Sphingolipids are a complicated family of compounds that share a common structural feature, a sphingoid base backbone that is synthesized de novo from the amino acid serine and a long-chain fatty acyl CoA, then converted into ceramides, phosphosphingolipids, glycosphingolipids and other compounds. The major sphingoid base of mammals is commonly referred to as sphingosine. Ceramides are a major subclass of sphingoid base derivatives with an amide-linked fatty acid. The fatty acids are typically saturated or mono-unsaturated with chain lengths from 16 to 26 carbon atoms.
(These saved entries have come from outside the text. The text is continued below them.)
/-- R104, R111: CVTD.U and CVTX.U store an unsigned source of at most MAX and raise RANGE above it. -/
def Obligations.UnsignedSourceStoredOrRange : Prop :=
  ∀ (rd : Reg) (s : State),
    encode (.cvtdU rd) = 0x04#8 ++ rd ++ 0#21 ∧ encode (.cvtxU rd) = 0x10#8 ++ rd ++ 0#21
    ∧ ∀ i, i = .cvtdU rd ∨ i = .cvtxU rd →
      (s.din.toNat ≤ 2 ^ 62 - 1 → ∃ t, exec i s = .next t ∧ Completes rd s.din.toNat s t)
      ∧ (2 ^ 62 ≤ s.din.toNat → ∃ t, exec i s = .next t ∧ Faults .range s t)

/-- R105: CVTD.S stores a source in [0, MAX] and raises RANGE for a negative one and above MAX. -/
def Obligations.SignedDirectStoredOrRange : Prop :=
  ∀ (rd : Reg) (s : State),
    encode (.cvtdS rd) = 0x05#8 ++ rd ++ 0#21
    ∧ (0 ≤ s.din.toInt → s.din.toInt ≤ 2 ^ 62 - 1 →
        ∃ t, exec (.cvtdS rd) s = .next t ∧ Completes rd s.din.toInt.toNat s t)
    ∧ (s.din.toInt < 0 → ∃ t, exec (.cvtdS rd) s = .next t ∧ Faults .range s t)
    ∧ (2 ^ 62 ≤ s.din.toInt → ∃ t, exec (.cvtdS rd) s = .next t ∧ Faults .range s t)

/-- R112: CVTX.S stores a source in [0, MAX], reports NOT_EXACT for a negative one and raises RANGE above
MAX. -/
def Obligations.SignedExactStoredOrReported : Prop :=
  ∀ (rd : Reg) (s : State),
    encode (.cvtxS rd) = 0x11#8 ++ rd ++ 0#21
    ∧ (0 ≤ s.din.toInt → s.din.toInt ≤ 2 ^ 62 - 1 →
        ∃ t, exec (.cvtxS rd) s = .next t ∧ Completes rd s.din.toInt.toNat s t)
    ∧ (s.din.toInt < 0 → ∃ t, exec (.cvtxS rd) s = .next t ∧ Reports .notExact s t)
    ∧ (2 ^ 62 ≤ s.din.toInt → ∃ t, exec (.cvtxS rd) s = .next t ∧ Faults .range s t)

/-- R106 with R101: CVTD.F truncates the binary64 value toward zero; FP_INVALID for NaN, an infinity, `x ≤ -1`
and `x ≥ 2^64`; RANGE from `2^62` on. A value in (-1, 0] gives 0. -/
def Obligations.FloatDirectTruncates : Prop :=
  ∀ (rd : Reg) (s : State),
    encode (.cvtdF rd) = 0x06#8 ++ rd ++ 0#21
    ∧ (binary64Value s.din = none → ∃ t, exec (.cvtdF rd) s = .next t ∧ Faults .fpInvalid s t)
    ∧ ∀ x : ℚ, binary64Value s.din = some x →
        (x ≤ -1 ∨ 2 ^ 64 ≤ x → ∃ t, exec (.cvtdF rd) s = .next t ∧ Faults .fpInvalid s t)
        ∧ (2 ^ 62 ≤ x → x < 2 ^ 64 → ∃ t, exec (.cvtdF rd) s = .next t ∧ Faults .range s t)
        ∧ (-1 < x → x < 0 → ∃ t, exec (.cvtdF rd) s = .next t ∧ Completes rd 0 s t)
        ∧ (0 ≤ x → x < 2 ^ 62 → ∃ (n : Nat) (t : State), (n : ℚ) ≤ x ∧ x < n + 1
            ∧ exec (.cvtdF rd) s = .next t ∧ Completes rd n s t)

/-- R113 with R101: CVTX.F stores a binary64 value that is an integer in [0, MAX]; RANGE for an integer in
[2^62, 2^64); NOT_EXACT for everything else. -/
def Obligations.FloatExactStoredOrReported : Prop :=
  ∀ (rd : Reg) (s : State),
    encode (.cvtxF rd) = 0x12#8 ++ rd ++ 0#21
    ∧ (∀ n : Nat, binary64Value s.din = some (n : ℚ) →
        (n < 2 ^ 62 → ∃ t, exec (.cvtxF rd) s = .next t ∧ Completes rd n s t)
        ∧ (2 ^ 62 ≤ n → n < 2 ^ 64 → ∃ t, exec (.cvtxF rd) s = .next t ∧ Faults .range s t))
    ∧ ((∀ n : Nat, n < 2 ^ 64 → binary64Value s.din ≠ some (n : ℚ)) →
        ∃ t, exec (.cvtxF rd) s = .next t ∧ Reports .notExact s t)

/-- R107, R108: CVTC.U and CVTC.S pull the source to the nearest bound of [0, MAX]; they never fault. -/
def Obligations.ClampingSaturates : Prop :=
  ∀ (rd : Reg) (s : State),
    encode (.cvtcU rd) = 0x08#8 ++ rd ++ 0#21 ∧ encode (.cvtcS rd) = 0x09#8 ++ rd ++ 0#21
    ∧ (∃ t, exec (.cvtcU rd) s = .next t ∧ Completes rd (min s.din.toNat (2 ^ 62 - 1)) s t)
    ∧ (∃ t, exec (.cvtcS rd) s = .next t
        ∧ Completes rd (max 0 (min s.din.toInt (2 ^ 62 - 1))).toNat s t)

/-- R109, R110: CVTT.U and CVTT.S keep DIN[61:0], whatever the sign; they never fault. -/
def Obligations.TruncatingKeepsTheLow62Bits : Prop :=
  ∀ (rd : Reg) (s : State),
    encode (.cvttU rd) = 0x0C#8 ++ rd ++ 0#21 ∧ encode (.cvttS rd) = 0x0D#8 ++ rd ++ 0#21
    ∧ (∃ t, exec (.cvttU rd) s = .next t ∧ Completes rd (s.din.extractLsb' 0 62).toNat s t)
    ∧ (∃ t, exec (.cvttS rd) s = .next t ∧ Completes rd (s.din.extractLsb' 0 62).toNat s t)

/-! ## Classifier (41_classify.md) -/

/-- R131, R132, R133 with R130, R135: BITW gives the smallest b in {6, 14, 30, 62} with `v < 2^b`, EBITW gives
`b + 2` and ELEN `(b + 2) / 8`; they never fault on a value in range. -/
def Obligations.ClassifierGivesTheMinimumClass : Prop :=
  ∀ (rd rs1 : Reg) (s : State),
    encode (.bitw rd rs1) = 0x18#8 ++ rd ++ rs1 ++ 0#18
    ∧ encode (.ebitw rd rs1) = 0x19#8 ++ rd ++ rs1 ++ 0#18
    ∧ encode (.elen rd rs1) = 0x1A#8 ++ rd ++ rs1 ++ 0#18
    ∧ (s.val rs1 ≤ 2 ^ 62 - 1 →
        ∃ b ∈ [6, 14, 30, 62], s.val rs1 < 2 ^ b ∧ (∀ c ∈ [6, 14, 30, 62], s.val rs1 < 2 ^ c → b ≤ c)
          ∧ (∃ t, exec (.bitw rd rs1) s = .next t ∧ Completes rd b s t)
          ∧ (∃ t, exec (.ebitw rd rs1) s = .next t ∧ Completes rd (b + 2) s t)
          ∧ (∃ t, exec (.elen rd rs1) s = .next t ∧ Completes rd ((b + 2) / 8) s t))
The major phosphosphingolipids of mammals are sphingomyelins, whereas insects contain mainly ceramide phosphoethanolamines and fungi have phytoceramide phosphoinositols and mannose-containing headgroups. The glycosphingolipids are a diverse family of molecules composed of one or more sugar residues linked via a glycosidic bond to the sphingoid base. Examples of these are the simple and complex glycosphingolipids such as cerebrosides and gangliosides.

Sterols

Sterols, such as cholesterol and its derivatives, are an important component of membrane lipids, along with the glycerophospholipids and sphingomyelins. Other examples of sterols are the bile acids and their conjugates, which in mammals are oxidized derivatives of cholesterol and are synthesized in the liver. The plant equivalents are the phytosterols, such as β-sitosterol, stigmasterol, and brassicasterol; the latter compound is also used as a biomarker for algal growth. The predominant sterol in fungal cell membranes is ergosterol.
Sterols are steroids in which one of the hydrogen atoms is substituted with a hydroxyl group, at position 3 in the carbon chain. They have in common with steroids the same fused four-ring core structure. Steroids have different biological roles as hormones and signaling molecules. The eighteen-carbon steroids include the estrogen family whereas the C19 steroids comprise the androgens such as testosterone and androsterone. The C21 subclass includes the progestogens as well as the glucocorticoids and mineralocorticoids. The secosteroids, comprising various forms of vitamin D, are characterized by cleavage of the B ring of the core structure.